## Exercise:
Beginning with the first line of the data below, extract each line up to and including the one containing "command into its". Copy them exactly and add nothing.

## Records contained in a dataset:
^^^^^^^^^^^^^^^^
-- ==== Sys2Proof/Machine/Engine.lean ====
section
/-! DEFINITION. What the copy engine and the array share: places in the register space (R51 to R60, R345), the entry of a
command into its queue (R174 to R176, R283), the tiles and slots it holds (R72), its status word (R177, R352), byte-counting
barrier references (R178), reads and writes of memory (R255, R364, R368, R371), and the end of a command (R45, R372). -/

namespace Sys2Proof.Machine

/-! ### Places in the register space -/

/-- A register, a word of a tile or a word of a weight slot. -/
inductive Spot where
  | reg (l : Loc)
  | tile (bk i : Nat)
  | slot (bk i : Nat)
  deriving DecidableEq, Repr

def State.spotWord (s : State) : Spot → Word
  | .reg l => s.readLoc l
  | .tile bk i => Fmap.get 0 (s.block bk).tile i
  | .slot bk i => Fmap.get 0 (s.block bk).slot i

def State.spotPut (s : State) (x : Word) : Spot → State
  | .reg l => s.putLoc x l
  | .tile bk i => s.modBlock bk (fun b => { b with tile := Fmap.set 0 b.tile i x })
  | .slot bk i => s.modBlock bk (fun b => { b with slot := Fmap.set 0 b.slot i x })

def State.spotFull (s : State) : Spot → Bool
  | .reg l => s.full l
  | .tile bk i => !Fmap.get false (s.block bk).tileEmpty (granOf i)
  | .slot bk i => !Fmap.get false (s.block bk).slotEmpty (granOf i)

def State.spotPois (s : State) : Spot → Bool
  | .reg l => s.pois l
  | .tile bk i => Fmap.get false (s.block bk).tilePois (granOf i)
  | .slot bk i => Fmap.get false (s.block bk).slotPois (granOf i)

/-- An engine read is ready (R59). -/
def State.spotReady (s : State) (p : Spot) : Bool := s.spotFull p || s.spotPois p

/-- The granule becomes full, but for a CLRF of the same cycle (R139). -/
def State.spotFill (s : State) : Spot → State
  | .reg l => if s.wasEmptied false l then s else s.setFull true l
  | .tile bk i => s.modBlock bk (fun b => { b with tileEmpty := Fmap.set false b.tileEmpty (granOf i) false })
  | .slot bk i => s.modBlock bk (fun b => { b with slotEmpty := Fmap.set false b.slotEmpty (granOf i) false })

/-- Acceptance of a write into the granule (R60, R345): its F bit and its poison clear. -/
def State.spotAccept (s : State) : Spot → State
  | .reg l => ((s.clearPois l).setFull false l).noteEmptied true l
  | .tile bk i => s.modBlock bk (fun b =>
      { b with tile := (if Fmap.get false b.tilePois (granOf i) then zeroGran b.tile i else b.tile),
               tilePois := Fmap.set false b.tilePois (granOf i) false, tileEmpty := Fmap.set false b.tileEmpty (granOf i) true })
  | .slot bk i => s.modBlock bk (fun b =>
      { b with slot := (if Fmap.get false b.slotPois (granOf i) then zeroGran b.slot i else b.slot),
               slotPois := Fmap.set false b.slotPois (granOf i) false, slotEmpty := Fmap.set false b.slotEmpty (granOf i) true })

/-- The granule becomes full and poisoned (R372). -/
def State.spotPoison (s : State) : Spot → State
  | .reg l => s.poison l
  | .tile bk i => s.modBlock bk (fun b =>
      { b with tilePois := Fmap.set false b.tilePois (granOf i) true, tileEmpty := Fmap.set false b.tileEmpty (granOf i) false })
  | .slot bk i => s.modBlock bk (fun b =>
      { b with slotPois := Fmap.set false b.slotPois (granOf i) true, slotEmpty := Fmap.set false b.slotEmpty (granOf i) false })

/-- One place of each granule in a list of places. -/
def granSpots (ps : List Spot) : List Spot :=
  (ps.foldl (fun (r : List Spot × List Spot) p =>
    let g : Spot := match p with
      | .reg (.v w t i) => .reg (.v w t (granOf i * 4))
      | .reg (.s w i) => .reg (.s w (granOf i * 4))
      | .tile b i => .tile b (granOf i * 4)
      | .slot b i => .slot b (granOf i * 4)
    if r.2.contains g then r else (r.1 ++ [p], r.2 ++ [g])) ([], [])).1

/-- Bytes of consecutive words, by a map from word number to place. -/
def State.spotBytes (s : State) (f : Nat → Option Spot) (off n : Nat) : List Byte :=
  (List.range n).map (fun j => match f ((off + j) / 4) with
    | some p => (s.spotWord p).extractLsb' (8 * ((off + j) % 4)) 8
    | none => 0)

/-- Writes bytes over consecutive words. -/
def State.spotWrite (s : State) (f : Nat → Option Spot) (off : Nat) : List Byte → State
  | [] => s
  | b :: r =>
    let s1 := match f (off / 4) with
      | some p =>
        let k := 8 * (off % 4)
        s.spotPut ((s.spotWord p &&& ~~~(255#32 <<< k)) ||| (b.setWidth 32 <<< k)) p
      | none => s
    s1.spotWrite f (off + 1) r

def Spot.cell : Spot → Cell
  | .reg l => .reg l
  | .tile bk i => .tile bk i
  | .slot bk i => .slot bk i

/-- The core whose register space a place is in. -/
def Spot.core : Spot → Nat
  | .reg l => coreOf l.wk
  | .tile bk _ => if isSys bk then coreOf bk else bk / 4096
  | .slot bk _ => if isSys bk then coreOf bk else bk / 4096

/-- An engine command of a warp lands data in places of one core (R323). -/
def State.watchLand (s : State) (wk : Nat) (ps : List Spot) : State :=
  match ps with
  | [] => s
  | p :: _ =>
    if (s.die (dieOf p.core)).cmp = [] then s
    else s.noteHits p.core wk (ps.foldl (fun m q => m ||| s.watchGran p.core (s.granAt q.cell).1 (s.granAt q.cell).2 false true) 0)

/-- A command of a warp reads places of one core through a window. -/
def State.watchRead (s : State) (wk : Nat) (ps : List Spot) : State :=
  match ps with
  | [] => s
  | p :: _ =>
    if (s.die (dieOf p.core)).cmp = [] then s
    else s.noteHits p.core wk (ps.foldl (fun m q => m ||| s.watchGran p.core (s.granAt q.cell).1 (s.granAt q.cell).2 true false) 0)

/-- Places of the words that a byte range touches. -/
def spotsOf (f : Nat → Option Spot) (off n : Nat) : List Spot :=
  if n = 0 then [] else (List.range ((off + n - 1) / 4 - off / 4 + 1)).filterMap (fun k => f (off / 4 + k))

/-- A landing: bytes of a command of warp `wk` are written. -/
def State.landAt (s : State) (wk : Nat) (f : Nat → Option Spot) (off : Nat) (l : List Byte) : State :=
  (s.spotWrite f off l).watchLand wk (granSpots (spotsOf f off l.length))

/-- A read of register places by an engine: not ready, poisoned, or ready. -/
inductive ERead where
  | wait | poison | ok
  deriving DecidableEq, Repr

def State.eRead (s : State) (ps : List Spot) : ERead :=
  if ps.any (fun p => !s.spotReady p) then .wait else if ps.any (fun p => s.spotPois p) then .poison else .ok

/-! ### Error codes (R371) -/

def eMem (cause : Nat) : BitVec 8 := BitVec.ofNat 8 (0x10 + cause)
abbrev ePOISON : BitVec 8 := 0x20
abbrev eSTALE : BitVec 8 := 0x21
abbrev eWINACC : BitVec 8 := 0x22
abbrev eNOSENDER : BitVec 8 := 0x23
abbrev eBADSHAPE : BitVec 8 := 0x30
abbrev eBADPARAM : BitVec 8 := 0x31
abbrev eSTAGE : BitVec 8 := 0x40
abbrev eARRAYOFF : BitVec 8 := 0x41

/-! ### Entering a queue (R174 to R176, R283) -/

/-- Commands of a warp's queue for an engine, oldest first. -/
def State.cmdsOf (s : State) (wk : Nat) (array : Bool) : List (Nat × Cmd) := s.cmdList.filter (fun p => p.2.wk == wk && p.2.array == array)

/-- The queue is full: 16 copy commands or 8 array commands not yet accepted. -/
def State.queueFull (s : State) (wk : Nat) (array : Bool) : Bool :=
  (if array then 8 else 16) ≤ ((s.cmdsOf wk array).filter (fun p => p.2.st == .queued && !p.2.begun)).length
^^^^^^^^^^^^^^^^
## Answer for the task:
-- ==== Sys2Proof/Machine/Engine.lean ====
section
/-! DEFINITION. What the copy engine and the array share: places in the register space (R51 to R60, R345), the entry of a
command into its queue (R174 to R176, R283), the tiles and slots it holds (R72), its status word (R177, R352), byte-counting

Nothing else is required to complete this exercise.